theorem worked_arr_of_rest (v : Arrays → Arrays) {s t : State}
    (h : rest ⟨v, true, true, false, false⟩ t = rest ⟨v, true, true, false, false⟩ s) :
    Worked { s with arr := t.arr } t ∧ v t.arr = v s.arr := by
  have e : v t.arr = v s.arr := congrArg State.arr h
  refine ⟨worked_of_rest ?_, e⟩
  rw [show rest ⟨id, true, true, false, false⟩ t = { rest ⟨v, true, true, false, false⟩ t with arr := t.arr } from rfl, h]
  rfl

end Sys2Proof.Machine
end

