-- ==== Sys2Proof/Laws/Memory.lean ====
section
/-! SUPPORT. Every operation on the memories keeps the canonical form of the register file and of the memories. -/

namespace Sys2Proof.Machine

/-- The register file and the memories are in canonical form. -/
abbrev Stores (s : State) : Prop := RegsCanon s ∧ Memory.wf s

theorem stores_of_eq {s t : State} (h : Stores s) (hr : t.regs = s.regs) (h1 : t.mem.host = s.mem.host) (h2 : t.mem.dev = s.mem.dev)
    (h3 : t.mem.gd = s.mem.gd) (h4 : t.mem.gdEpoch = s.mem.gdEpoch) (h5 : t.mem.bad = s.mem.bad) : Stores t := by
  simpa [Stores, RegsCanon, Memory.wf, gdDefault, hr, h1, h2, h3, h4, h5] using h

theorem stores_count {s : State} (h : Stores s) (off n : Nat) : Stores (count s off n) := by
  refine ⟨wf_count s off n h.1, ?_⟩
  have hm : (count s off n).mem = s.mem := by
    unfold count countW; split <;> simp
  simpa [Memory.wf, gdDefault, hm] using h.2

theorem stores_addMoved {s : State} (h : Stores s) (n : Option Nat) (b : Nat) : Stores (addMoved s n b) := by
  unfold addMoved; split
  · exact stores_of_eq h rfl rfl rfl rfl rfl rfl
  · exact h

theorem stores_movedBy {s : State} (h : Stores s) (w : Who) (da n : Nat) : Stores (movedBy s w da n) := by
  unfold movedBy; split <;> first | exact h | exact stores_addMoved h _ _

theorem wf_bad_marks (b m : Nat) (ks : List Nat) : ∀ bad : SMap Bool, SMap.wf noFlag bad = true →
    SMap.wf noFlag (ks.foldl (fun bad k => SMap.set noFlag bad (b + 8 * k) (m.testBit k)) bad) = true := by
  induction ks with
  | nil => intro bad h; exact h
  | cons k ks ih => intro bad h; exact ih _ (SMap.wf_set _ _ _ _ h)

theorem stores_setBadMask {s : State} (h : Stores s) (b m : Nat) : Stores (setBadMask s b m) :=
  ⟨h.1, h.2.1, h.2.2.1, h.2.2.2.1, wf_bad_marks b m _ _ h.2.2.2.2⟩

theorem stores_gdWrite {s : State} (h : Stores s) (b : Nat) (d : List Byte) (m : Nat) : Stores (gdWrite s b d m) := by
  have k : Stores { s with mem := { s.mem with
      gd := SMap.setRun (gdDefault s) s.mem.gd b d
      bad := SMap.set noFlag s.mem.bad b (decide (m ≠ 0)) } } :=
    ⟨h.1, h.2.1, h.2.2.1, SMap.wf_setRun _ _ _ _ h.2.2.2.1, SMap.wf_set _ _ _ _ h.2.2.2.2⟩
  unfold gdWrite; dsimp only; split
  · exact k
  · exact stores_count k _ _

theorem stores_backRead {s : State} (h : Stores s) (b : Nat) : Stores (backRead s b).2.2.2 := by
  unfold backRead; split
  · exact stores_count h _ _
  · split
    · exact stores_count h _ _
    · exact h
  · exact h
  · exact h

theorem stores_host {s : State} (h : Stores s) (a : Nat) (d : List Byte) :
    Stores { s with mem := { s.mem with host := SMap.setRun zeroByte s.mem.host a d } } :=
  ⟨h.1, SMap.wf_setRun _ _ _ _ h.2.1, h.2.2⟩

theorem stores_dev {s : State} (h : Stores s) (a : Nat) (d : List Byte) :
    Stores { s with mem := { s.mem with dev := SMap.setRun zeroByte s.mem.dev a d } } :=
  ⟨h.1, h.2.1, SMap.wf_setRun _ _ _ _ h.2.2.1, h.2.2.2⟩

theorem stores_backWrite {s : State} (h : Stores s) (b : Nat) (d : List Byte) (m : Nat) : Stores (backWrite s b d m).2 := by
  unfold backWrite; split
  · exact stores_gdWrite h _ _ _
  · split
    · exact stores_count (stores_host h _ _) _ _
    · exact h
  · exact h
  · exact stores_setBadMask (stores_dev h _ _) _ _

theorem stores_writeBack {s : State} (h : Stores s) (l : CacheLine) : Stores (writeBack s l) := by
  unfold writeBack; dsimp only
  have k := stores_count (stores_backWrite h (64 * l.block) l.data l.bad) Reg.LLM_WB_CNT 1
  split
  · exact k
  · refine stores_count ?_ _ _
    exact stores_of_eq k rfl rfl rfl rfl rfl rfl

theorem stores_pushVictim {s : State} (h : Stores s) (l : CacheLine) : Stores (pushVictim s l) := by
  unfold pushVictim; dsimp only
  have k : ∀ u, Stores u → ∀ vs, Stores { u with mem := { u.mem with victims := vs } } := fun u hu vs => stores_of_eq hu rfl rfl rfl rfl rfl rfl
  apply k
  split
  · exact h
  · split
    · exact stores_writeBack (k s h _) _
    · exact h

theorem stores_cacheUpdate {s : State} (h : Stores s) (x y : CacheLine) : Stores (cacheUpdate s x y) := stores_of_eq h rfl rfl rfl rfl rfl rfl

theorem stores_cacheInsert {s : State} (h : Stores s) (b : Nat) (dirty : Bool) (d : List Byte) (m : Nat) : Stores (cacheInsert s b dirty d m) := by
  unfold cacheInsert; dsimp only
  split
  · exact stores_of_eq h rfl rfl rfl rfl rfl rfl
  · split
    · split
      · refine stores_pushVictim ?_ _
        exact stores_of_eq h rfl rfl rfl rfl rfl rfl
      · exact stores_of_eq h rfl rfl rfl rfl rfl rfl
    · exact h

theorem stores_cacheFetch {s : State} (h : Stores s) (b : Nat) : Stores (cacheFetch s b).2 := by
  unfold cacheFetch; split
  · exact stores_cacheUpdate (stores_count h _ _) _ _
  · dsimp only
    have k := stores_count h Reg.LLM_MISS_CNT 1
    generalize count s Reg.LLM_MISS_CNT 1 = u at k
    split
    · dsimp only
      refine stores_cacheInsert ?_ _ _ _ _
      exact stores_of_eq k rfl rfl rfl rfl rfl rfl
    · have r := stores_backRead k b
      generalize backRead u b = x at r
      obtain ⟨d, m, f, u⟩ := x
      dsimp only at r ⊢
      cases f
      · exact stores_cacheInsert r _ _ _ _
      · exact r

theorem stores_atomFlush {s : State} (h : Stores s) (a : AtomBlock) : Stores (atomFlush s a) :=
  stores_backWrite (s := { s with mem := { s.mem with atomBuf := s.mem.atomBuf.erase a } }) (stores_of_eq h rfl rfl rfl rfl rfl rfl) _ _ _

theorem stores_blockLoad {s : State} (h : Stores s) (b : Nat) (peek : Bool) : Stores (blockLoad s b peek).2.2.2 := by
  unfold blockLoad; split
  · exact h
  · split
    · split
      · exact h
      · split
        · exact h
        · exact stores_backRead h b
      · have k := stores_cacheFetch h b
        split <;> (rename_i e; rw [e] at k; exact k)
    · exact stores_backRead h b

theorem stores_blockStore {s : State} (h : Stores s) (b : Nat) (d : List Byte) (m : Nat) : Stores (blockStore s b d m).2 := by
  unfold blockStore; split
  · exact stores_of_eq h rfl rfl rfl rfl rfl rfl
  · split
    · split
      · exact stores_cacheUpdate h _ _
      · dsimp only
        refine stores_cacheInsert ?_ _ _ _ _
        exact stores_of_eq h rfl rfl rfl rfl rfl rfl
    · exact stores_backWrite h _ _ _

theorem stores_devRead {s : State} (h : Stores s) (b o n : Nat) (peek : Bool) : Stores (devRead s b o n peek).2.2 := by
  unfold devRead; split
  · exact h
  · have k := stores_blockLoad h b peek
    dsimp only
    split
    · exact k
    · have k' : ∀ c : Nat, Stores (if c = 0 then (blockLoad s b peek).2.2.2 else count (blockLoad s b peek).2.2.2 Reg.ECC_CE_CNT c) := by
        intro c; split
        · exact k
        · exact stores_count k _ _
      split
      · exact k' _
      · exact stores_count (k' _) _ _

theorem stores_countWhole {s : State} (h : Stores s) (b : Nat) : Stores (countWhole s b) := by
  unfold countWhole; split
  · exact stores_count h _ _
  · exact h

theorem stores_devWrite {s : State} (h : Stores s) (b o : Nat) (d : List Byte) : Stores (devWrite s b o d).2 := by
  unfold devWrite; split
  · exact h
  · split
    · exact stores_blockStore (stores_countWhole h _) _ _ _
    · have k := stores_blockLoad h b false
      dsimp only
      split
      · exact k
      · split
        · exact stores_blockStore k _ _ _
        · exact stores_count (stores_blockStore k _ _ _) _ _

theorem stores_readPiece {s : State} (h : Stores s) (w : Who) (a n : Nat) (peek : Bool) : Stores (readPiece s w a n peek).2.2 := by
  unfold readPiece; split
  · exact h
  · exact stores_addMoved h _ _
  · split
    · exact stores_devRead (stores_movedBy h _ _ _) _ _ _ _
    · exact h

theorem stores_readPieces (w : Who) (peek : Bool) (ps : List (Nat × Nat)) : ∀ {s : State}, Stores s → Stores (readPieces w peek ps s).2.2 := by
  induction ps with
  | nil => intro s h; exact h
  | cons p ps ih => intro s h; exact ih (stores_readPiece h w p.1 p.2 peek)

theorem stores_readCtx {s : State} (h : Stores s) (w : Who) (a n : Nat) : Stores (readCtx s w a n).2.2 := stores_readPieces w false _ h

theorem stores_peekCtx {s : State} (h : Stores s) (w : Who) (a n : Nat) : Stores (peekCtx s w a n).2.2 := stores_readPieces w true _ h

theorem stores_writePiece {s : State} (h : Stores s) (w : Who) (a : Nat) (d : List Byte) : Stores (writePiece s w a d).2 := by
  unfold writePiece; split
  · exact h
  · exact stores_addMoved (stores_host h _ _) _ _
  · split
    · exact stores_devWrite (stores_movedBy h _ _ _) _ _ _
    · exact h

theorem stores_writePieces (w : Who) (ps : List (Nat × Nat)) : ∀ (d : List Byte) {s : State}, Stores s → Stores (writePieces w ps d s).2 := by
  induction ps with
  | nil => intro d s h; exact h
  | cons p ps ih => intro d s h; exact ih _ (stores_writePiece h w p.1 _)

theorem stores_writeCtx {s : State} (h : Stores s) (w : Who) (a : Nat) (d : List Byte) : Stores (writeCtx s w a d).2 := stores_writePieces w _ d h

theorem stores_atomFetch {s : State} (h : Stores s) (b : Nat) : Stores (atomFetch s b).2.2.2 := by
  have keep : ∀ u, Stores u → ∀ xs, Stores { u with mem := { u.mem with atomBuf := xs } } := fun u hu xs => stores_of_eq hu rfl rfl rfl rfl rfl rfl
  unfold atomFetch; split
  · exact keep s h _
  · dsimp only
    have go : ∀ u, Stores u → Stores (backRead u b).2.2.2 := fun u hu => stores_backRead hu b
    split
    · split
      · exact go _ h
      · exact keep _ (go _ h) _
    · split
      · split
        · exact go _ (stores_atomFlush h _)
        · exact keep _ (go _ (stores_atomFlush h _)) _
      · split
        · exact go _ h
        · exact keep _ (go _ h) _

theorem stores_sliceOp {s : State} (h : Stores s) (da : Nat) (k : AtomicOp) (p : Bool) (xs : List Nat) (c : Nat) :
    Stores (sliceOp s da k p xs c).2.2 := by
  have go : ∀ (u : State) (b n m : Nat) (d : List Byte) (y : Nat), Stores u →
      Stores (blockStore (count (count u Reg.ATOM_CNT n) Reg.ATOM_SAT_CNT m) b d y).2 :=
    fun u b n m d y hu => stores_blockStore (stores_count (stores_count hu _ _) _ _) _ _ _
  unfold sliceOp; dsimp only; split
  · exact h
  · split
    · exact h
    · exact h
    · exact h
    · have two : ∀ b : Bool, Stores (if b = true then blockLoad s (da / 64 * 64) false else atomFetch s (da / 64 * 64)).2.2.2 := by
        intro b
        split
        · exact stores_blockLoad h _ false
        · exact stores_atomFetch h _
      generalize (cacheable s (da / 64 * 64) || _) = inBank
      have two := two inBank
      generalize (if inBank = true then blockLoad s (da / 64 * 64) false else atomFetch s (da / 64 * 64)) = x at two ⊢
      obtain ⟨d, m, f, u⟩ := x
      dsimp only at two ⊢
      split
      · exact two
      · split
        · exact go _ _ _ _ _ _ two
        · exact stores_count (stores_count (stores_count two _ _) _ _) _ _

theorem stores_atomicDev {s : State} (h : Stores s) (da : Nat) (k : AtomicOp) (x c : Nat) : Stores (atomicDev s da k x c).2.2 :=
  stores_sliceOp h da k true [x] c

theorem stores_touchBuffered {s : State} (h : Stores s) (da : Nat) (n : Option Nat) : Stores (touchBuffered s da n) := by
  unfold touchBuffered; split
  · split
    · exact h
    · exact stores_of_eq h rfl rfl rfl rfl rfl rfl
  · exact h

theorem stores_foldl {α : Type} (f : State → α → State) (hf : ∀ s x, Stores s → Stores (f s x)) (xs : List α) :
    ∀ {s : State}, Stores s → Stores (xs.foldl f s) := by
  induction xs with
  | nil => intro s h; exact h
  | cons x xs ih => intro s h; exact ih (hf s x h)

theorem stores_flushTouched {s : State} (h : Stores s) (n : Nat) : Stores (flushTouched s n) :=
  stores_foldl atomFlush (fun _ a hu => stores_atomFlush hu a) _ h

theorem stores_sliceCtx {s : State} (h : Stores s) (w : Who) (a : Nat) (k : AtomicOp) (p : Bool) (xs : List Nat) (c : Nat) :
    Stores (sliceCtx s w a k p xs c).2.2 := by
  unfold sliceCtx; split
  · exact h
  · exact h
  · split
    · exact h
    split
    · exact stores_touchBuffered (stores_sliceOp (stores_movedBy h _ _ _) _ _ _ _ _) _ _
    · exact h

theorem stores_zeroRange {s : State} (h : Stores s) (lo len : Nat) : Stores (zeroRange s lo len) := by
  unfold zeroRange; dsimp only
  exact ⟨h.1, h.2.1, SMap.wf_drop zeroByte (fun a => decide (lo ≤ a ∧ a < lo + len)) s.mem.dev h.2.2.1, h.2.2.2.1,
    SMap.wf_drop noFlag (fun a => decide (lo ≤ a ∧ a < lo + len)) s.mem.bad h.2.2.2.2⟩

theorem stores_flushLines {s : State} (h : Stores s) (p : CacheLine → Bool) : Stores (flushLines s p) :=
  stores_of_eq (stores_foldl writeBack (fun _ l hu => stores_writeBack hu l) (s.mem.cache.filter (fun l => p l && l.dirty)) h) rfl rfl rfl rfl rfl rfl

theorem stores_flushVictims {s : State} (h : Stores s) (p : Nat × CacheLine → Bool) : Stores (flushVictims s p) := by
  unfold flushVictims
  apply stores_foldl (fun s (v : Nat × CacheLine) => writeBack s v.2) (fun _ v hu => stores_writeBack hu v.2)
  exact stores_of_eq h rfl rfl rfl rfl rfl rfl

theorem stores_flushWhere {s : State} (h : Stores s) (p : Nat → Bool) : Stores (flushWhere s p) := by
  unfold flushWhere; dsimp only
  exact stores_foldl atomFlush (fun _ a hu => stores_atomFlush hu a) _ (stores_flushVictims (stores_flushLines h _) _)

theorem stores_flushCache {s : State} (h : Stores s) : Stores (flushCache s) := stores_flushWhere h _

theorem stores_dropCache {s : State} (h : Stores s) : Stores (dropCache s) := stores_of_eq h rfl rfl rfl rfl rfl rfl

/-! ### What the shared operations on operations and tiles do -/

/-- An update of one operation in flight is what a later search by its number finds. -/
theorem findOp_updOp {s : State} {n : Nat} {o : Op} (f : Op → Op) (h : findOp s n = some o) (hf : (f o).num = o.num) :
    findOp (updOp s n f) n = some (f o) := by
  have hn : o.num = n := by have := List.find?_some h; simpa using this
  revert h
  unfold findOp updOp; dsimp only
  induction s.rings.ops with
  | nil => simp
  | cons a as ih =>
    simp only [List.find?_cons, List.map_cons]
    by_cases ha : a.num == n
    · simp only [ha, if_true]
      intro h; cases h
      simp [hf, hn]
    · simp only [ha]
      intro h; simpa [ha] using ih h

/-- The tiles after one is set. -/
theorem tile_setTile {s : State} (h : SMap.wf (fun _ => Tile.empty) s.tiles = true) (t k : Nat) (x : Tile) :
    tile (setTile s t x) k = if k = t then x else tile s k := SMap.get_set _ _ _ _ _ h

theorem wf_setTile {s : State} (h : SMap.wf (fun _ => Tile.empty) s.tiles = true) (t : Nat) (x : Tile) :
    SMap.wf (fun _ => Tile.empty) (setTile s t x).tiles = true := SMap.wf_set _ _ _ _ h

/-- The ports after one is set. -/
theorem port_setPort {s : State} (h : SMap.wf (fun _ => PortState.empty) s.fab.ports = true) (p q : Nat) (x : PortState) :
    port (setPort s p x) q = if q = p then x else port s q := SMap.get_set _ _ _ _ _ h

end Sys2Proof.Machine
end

Required work
Of the lines above, retype only those from the line containing "unfold flushVictims" through the line containing "true) (t : Nat)", including both, exactly.

Exercise response
  unfold flushVictims
  apply stores_foldl (fun s (v : Nat × CacheLine) => writeBack s v.2) (fun _ v hu => stores_writeBack hu v.2)
  exact stores_of_eq h rfl rfl rfl rfl rfl rfl

theorem stores_flushWhere {s : State} (h : Stores s) (p : Nat → Bool) : Stores (flushWhere s p) := by
  unfold flushWhere; dsimp only
  exact stores_foldl atomFlush (fun _ a hu => stores_atomFlush hu a) _ (stores_flushVictims (stores_flushLines h _) _)

theorem stores_flushCache {s : State} (h : Stores s) : Stores (flushCache s) := stores_flushWhere h _

theorem stores_dropCache {s : State} (h : Stores s) : Stores (dropCache s) := stores_of_eq h rfl rfl rfl rfl rfl rfl

/-! ### What the shared operations on operations and tiles do -/

/-- An update of one operation in flight is what a later search by its number finds. -/
theorem findOp_updOp {s : State} {n : Nat} {o : Op} (f : Op → Op) (h : findOp s n = some o) (hf : (f o).num = o.num) :
    findOp (updOp s n f) n = some (f o) := by
  have hn : o.num = n := by have := List.find?_some h; simpa using this
  revert h
  unfold findOp updOp; dsimp only
  induction s.rings.ops with
  | nil => simp
  | cons a as ih =>
    simp only [List.find?_cons, List.map_cons]
    by_cases ha : a.num == n
    · simp only [ha, if_true]
      intro h; cases h
      simp [hf, hn]
    · simp only [ha]
      intro h; simpa [ha] using ih h

/-- The tiles after one is set. -/
theorem tile_setTile {s : State} (h : SMap.wf (fun _ => Tile.empty) s.tiles = true) (t k : Nat) (x : Tile) :
    tile (setTile s t x) k = if k = t then x else tile s k := SMap.get_set _ _ _ _ _ h

theorem wf_setTile {s : State} (h : SMap.wf (fun _ => Tile.empty) s.tiles = true) (t : Nat) (x : Tile) :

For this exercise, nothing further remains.